| WHAT NEEDS TO BE DONE |
Retype each line below without a single alteration.

| EXERCISE MATERIALS |
§ §

-- ==== Sys2Proof/Word.lean ====
section
/-!
DEFINITION. The word types of the block, one per width the spec names (00_scope.md R4, R5, section 5).
-/

namespace Sys2Proof

/-- A stream byte, an `op` or an `a` field: 8 bits (R4 `BYTE_W`, R60). -/
abbrev Byte := BitVec 8

/-- A symbol: 7 bits, 0 to 127 (R4 `SYM_W`). -/
abbrev Sym := BitVec 7

/-- A weight register's content: `WEIGHT_W` = 32 bits, unsigned (R5, R11). -/
abbrev Weight := BitVec 32

/-- A node's weight: `NODE_W` = 39 bits, unsigned (R5, R111). -/
abbrev NodeWeight := BitVec 39

/-- A node index: `IDX_W` = 8 bits (R5, R22). -/
abbrev Idx := BitVec 8

/-- A command word: `CMD_W` = 48 bits (R5, R60). -/
abbrev CmdWord := BitVec 48

/-- A response's data: `RSP_DATA_W` = 136 bits (R5, R64). -/
abbrev RspData := BitVec 136

/-- A bit sequence in order of time, the first bit first (section 5 of 00_scope.md); `true` is 1. -/
abbrev Bits := List Bool

end Sys2Proof
end

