/-- R64, R65: every accepted word is answered by exactly one response, and a status means what R65 says. -/
def Obligations.OneResponsePerCommand : Prop :=
  (Status.ok.code = 0 ∧ Status.fault.code = 1 ∧ Status.refused.code = 2) ∧
  ∀ (w : CmdWord) (s t : State), acceptWord w s = .next t → ∃ r, t.rsps = s.rsps ++ [r] ∧
    (r.status = .ok → ∃ i, decode w = .ok i ∧ i.opcode ∈ legalOps s.phase) ∧
    (r.status = .fault → s.phase ≠ .fault ∧ t.phase = .fault ∧ r.data = t.fcause.setWidth 136) ∧
    (r.status = .refused → s.phase = .fault ∧ t = { s with rsps := s.rsps ++ [r] } ∧
      r.data = s.fcause.setWidth 136)

/-- R26, R213: `OUT` is append-only: no command, fault, SRST or reset recalls a byte. -/
def Obligations.EmittedBytesAreNeverRecalled : Prop :=
  ∀ s t : State, step s = .next t → s.out <+: t.out ∧ s.rsps <+: t.rsps

/-- R47: the read commands write nothing when they do not fault. -/
def Obligations.ReadCommandsHaveNoSideEffects : Prop :=
  ∀ (i : Instr) (s t : State), ((∃ a, i = .wrd a ∨ i = .trd a ∨ i = .crd a) ∨ i = .stat) → exec i s = .next t →
    t = { s with rsps := t.rsps } ∨
      (i ≠ .stat ∧ s.phase ≠ .fault ∧
        t = { s with
          phase := .fault, fcause := t.fcause, fop := i.opcode, farg := i.operandA, rsps := t.rsps })

/-- R3, R10, R41: each store and register is written only by the commands the table of R10 names. -/
def Obligations.OnlyTheNamedCommandsWriteAStore : Prop :=
  ∀ (i : Instr) (s t : State), exec i s = .next t →
    (t.w ≠ s.w → i.opcode ∈ [0x10, 0x11, 0x12, 0x13, 0x61]) ∧
    (t.n ≠ s.n → i.opcode ∈ [0x10, 0x20, 0x61]) ∧
    (t.c ≠ s.c → i.opcode ∈ [0x10, 0x30, 0x61]) ∧
    (t.topt ≠ s.topt ∨ t.nleaf ≠ s.nleaf ∨ t.nnode ≠ s.nnode ∨ t.root ≠ s.root → i.opcode ∈ [0x10, 0x20, 0x61]) ∧
    (t.pb ≠ s.pb → i.opcode ∈ [0x10, 0x40, 0x41, 0x42, 0x61]) ∧
    (t.dcur ≠ s.dcur → i.opcode ∈ [0x10, 0x50, 0x51, 0x61]) ∧
    (t.fcause ≠ s.fcause ∨ t.fop ≠ s.fop ∨ t.farg ≠ s.farg →
      i = .srst ∨ (s.phase ≠ .fault ∧ t.phase = .fault)) ∧
    (t.out ≠ s.out → i.opcode ∈ [0x41, 0x42, 0x51]) ∧
    t.inputs = s.inputs

/-- R190: `fault_o` is 1 exactly while `PHASE = FAULT`: it rises with the response of a faulting command and falls
with SRST or the hardware reset, and in no other way. -/
def Obligations.FaultPinFollowsThePhase : Prop :=
  (∀ s : State, s.faultO = true ↔ s.phase = .fault) ∧
  (∀ (w : CmdWord) (s t : State), acceptWord w s = .next t → s.faultO = false →
    (t.faultO = true ↔ ∃ d, t.rsps = s.rsps ++ [⟨.fault, d⟩])) ∧
  (∀ (w : CmdWord) (s t : State), acceptWord w s = .next t → s.faultO = true →
    (t.faultO = false ↔ w = packWord 0x61 0 0)) ∧
  ∀ s t : State, handle .reset s = .next t → t.faultO = false

/-! ### weight_histogram_counter -/

/-- R80. -/
def Obligations.WclrBeginsACall : Prop :=
  EncodedAs .wclr 0x10 0 0 ∧
  (∀ s : State, s.phase ∈ [.idle, .wOpen, .wReady, .tReady, .cReady, .encDone, .decDone] →
    exec .wclr s = .next { s with
      w := some (Vector.replicate 128 0), n := none, c := none, topt := false, nleaf := 0, nnode := 0, root := 0xFF
      pb := [], dcur := 0xFF, phase := .wOpen, rsps := s.rsps ++ [⟨.ok, 0⟩] }) ∧
  RaisesBadPhaseOutside .wclr [.idle, .wOpen, .wReady, .tReady, .cReady, .encDone, .decDone]

/-- R81, R82: the byte's low seven bits name the entry, bit 7 is ignored. -/
def Obligations.WcntCountsOneByte : Prop :=
  ∀ a : Byte, EncodedAs (.wcnt a) 0x11 a 0 ∧
    (∀ (s : State) (f : Vector Weight 128) (x : Sym), s.phase = .wOpen → s.w = some f → x = a.extractLsb' 0 7 →
      (symGet f x ≠ 0xFFFFFFFF → exec (.wcnt a) s = .next { s with
        w := some (symSet f x (symGet f x + 1)), rsps := s.rsps ++ [⟨.ok, 0⟩] }) ∧
      (symGet f x = 0xFFFFFFFF → exec (.wcnt a) s = .next (s.takeFault .weightOverflow 0x11 a))) ∧
    RaisesBadPhaseOutside (.wcnt a) [.wOpen]

/-- R84. -/
def Obligations.WendCountsTheSentinelOnce : Prop :=
  EncodedAs .wend 0x12 0 0 ∧
  (∀ (s : State) (f : Vector Weight 128), s.phase = .wOpen → s.w = some f →
    (symGet f 0 ≠ 0xFFFFFFFF → exec .wend s = .next { s with
      w := some (symSet f 0 (symGet f 0 + 1)), phase := .wReady, rsps := s.rsps ++ [⟨.ok, 0⟩] }) ∧
    (symGet f 0 = 0xFFFFFFFF → exec .wend s = .next (s.takeFault .weightOverflow 0x12 0))) ∧
  RaisesBadPhaseOutside .wend [.wOpen]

§ §

| ANSWER TO THIS EXERCISE |
-- ==== Sys2Proof/Word.lean ====
section
/-!
DEFINITION. The word types of the block, one per width the spec names (00_scope.md R4, R5, section 5).
-/

namespace Sys2Proof

/-- A stream byte, an `op` or an `a` field: 8 bits (R4 `BYTE_W`, R60). -/
abbrev Byte := BitVec 8

/-- A symbol: 7 bits, 0 to 127 (R4 `SYM_W`). -/
abbrev Sym := BitVec 7

/-- A weight register's content: `WEIGHT_W` = 32 bits, unsigned (R5, R11). -/
abbrev Weight := BitVec 32

/-- A node's weight: `NODE_W` = 39 bits, unsigned (R5, R111). -/
abbrev NodeWeight := BitVec 39

/-- A node index: `IDX_W` = 8 bits (R5, R22). -/
abbrev Idx := BitVec 8

/-- A command word: `CMD_W` = 48 bits (R5, R60). -/
abbrev CmdWord := BitVec 48

/-- A response's data: `RSP_DATA_W` = 136 bits (R5, R64). -/
abbrev RspData := BitVec 136

/-- A bit sequence in order of time, the first bit first (section 5 of 00_scope.md); `true` is 1. -/
abbrev Bits := List Bool

end Sys2Proof
end

/-- R64, R65: every accepted word is answered by exactly one response, and a status means what R65 says. -/
def Obligations.OneResponsePerCommand : Prop :=
  (Status.ok.code = 0 ∧ Status.fault.code = 1 ∧ Status.refused.code = 2) ∧
  ∀ (w : CmdWord) (s t : State), acceptWord w s = .next t → ∃ r, t.rsps = s.rsps ++ [r] ∧
    (r.status = .ok → ∃ i, decode w = .ok i ∧ i.opcode ∈ legalOps s.phase) ∧
    (r.status = .fault → s.phase ≠ .fault ∧ t.phase = .fault ∧ r.data = t.fcause.setWidth 136) ∧
    (r.status = .refused → s.phase = .fault ∧ t = { s with rsps := s.rsps ++ [r] } ∧
      r.data = s.fcause.setWidth 136)

/-- R26, R213: `OUT` is append-only: no command, fault, SRST or reset recalls a byte. -/
def Obligations.EmittedBytesAreNeverRecalled : Prop :=
  ∀ s t : State, step s = .next t → s.out <+: t.out ∧ s.rsps <+: t.rsps

/-- R47: the read commands write nothing when they do not fault. -/
def Obligations.ReadCommandsHaveNoSideEffects : Prop :=
  ∀ (i : Instr) (s t : State), ((∃ a, i = .wrd a ∨ i = .trd a ∨ i = .crd a) ∨ i = .stat) → exec i s = .next t →
    t = { s with rsps := t.rsps } ∨
      (i ≠ .stat ∧ s.phase ≠ .fault ∧
        t = { s with
          phase := .fault, fcause := t.fcause, fop := i.opcode, farg := i.operandA, rsps := t.rsps })

/-- R3, R10, R41: each store and register is written only by the commands the table of R10 names. -/
def Obligations.OnlyTheNamedCommandsWriteAStore : Prop :=
  ∀ (i : Instr) (s t : State), exec i s = .next t →
    (t.w ≠ s.w → i.opcode ∈ [0x10, 0x11, 0x12, 0x13, 0x61]) ∧
    (t.n ≠ s.n → i.opcode ∈ [0x10, 0x20, 0x61]) ∧
    (t.c ≠ s.c → i.opcode ∈ [0x10, 0x30, 0x61]) ∧
    (t.topt ≠ s.topt ∨ t.nleaf ≠ s.nleaf ∨ t.nnode ≠ s.nnode ∨ t.root ≠ s.root → i.opcode ∈ [0x10, 0x20, 0x61]) ∧
    (t.pb ≠ s.pb → i.opcode ∈ [0x10, 0x40, 0x41, 0x42, 0x61]) ∧
    (t.dcur ≠ s.dcur → i.opcode ∈ [0x10, 0x50, 0x51, 0x61]) ∧
    (t.fcause ≠ s.fcause ∨ t.fop ≠ s.fop ∨ t.farg ≠ s.farg →
      i = .srst ∨ (s.phase ≠ .fault ∧ t.phase = .fault)) ∧
    (t.out ≠ s.out → i.opcode ∈ [0x41, 0x42, 0x51]) ∧
    t.inputs = s.inputs

/-- R190: `fault_o` is 1 exactly while `PHASE = FAULT`: it rises with the response of a faulting command and falls
with SRST or the hardware reset, and in no other way. -/
def Obligations.FaultPinFollowsThePhase : Prop :=
  (∀ s : State, s.faultO = true ↔ s.phase = .fault) ∧
  (∀ (w : CmdWord) (s t : State), acceptWord w s = .next t → s.faultO = false →
    (t.faultO = true ↔ ∃ d, t.rsps = s.rsps ++ [⟨.fault, d⟩])) ∧
  (∀ (w : CmdWord) (s t : State), acceptWord w s = .next t → s.faultO = true →
    (t.faultO = false ↔ w = packWord 0x61 0 0)) ∧
  ∀ s t : State, handle .reset s = .next t → t.faultO = false

/-! ### weight_histogram_counter -/

/-- R80. -/
def Obligations.WclrBeginsACall : Prop :=
  EncodedAs .wclr 0x10 0 0 ∧
  (∀ s : State, s.phase ∈ [.idle, .wOpen, .wReady, .tReady, .cReady, .encDone, .decDone] →
    exec .wclr s = .next { s with
      w := some (Vector.replicate 128 0), n := none, c := none, topt := false, nleaf := 0, nnode := 0, root := 0xFF
      pb := [], dcur := 0xFF, phase := .wOpen, rsps := s.rsps ++ [⟨.ok, 0⟩] }) ∧
  RaisesBadPhaseOutside .wclr [.idle, .wOpen, .wReady, .tReady, .cReady, .encDone, .decDone]

/-- R81, R82: the byte's low seven bits name the entry, bit 7 is ignored. -/
def Obligations.WcntCountsOneByte : Prop :=
  ∀ a : Byte, EncodedAs (.wcnt a) 0x11 a 0 ∧
    (∀ (s : State) (f : Vector Weight 128) (x : Sym), s.phase = .wOpen → s.w = some f → x = a.extractLsb' 0 7 →
      (symGet f x ≠ 0xFFFFFFFF → exec (.wcnt a) s = .next { s with
        w := some (symSet f x (symGet f x + 1)), rsps := s.rsps ++ [⟨.ok, 0⟩] }) ∧
      (symGet f x = 0xFFFFFFFF → exec (.wcnt a) s = .next (s.takeFault .weightOverflow 0x11 a))) ∧
    RaisesBadPhaseOutside (.wcnt a) [.wOpen]

/-- R84. -/
def Obligations.WendCountsTheSentinelOnce : Prop :=
  EncodedAs .wend 0x12 0 0 ∧
  (∀ (s : State) (f : Vector Weight 128), s.phase = .wOpen → s.w = some f →
    (symGet f 0 ≠ 0xFFFFFFFF → exec .wend s = .next { s with
      w := some (symSet f 0 (symGet f 0 + 1)), phase := .wReady, rsps := s.rsps ++ [⟨.ok, 0⟩] }) ∧
    (symGet f 0 = 0xFFFFFFFF → exec .wend s = .next (s.takeFault .weightOverflow 0x12 0))) ∧
  RaisesBadPhaseOutside .wend [.wOpen]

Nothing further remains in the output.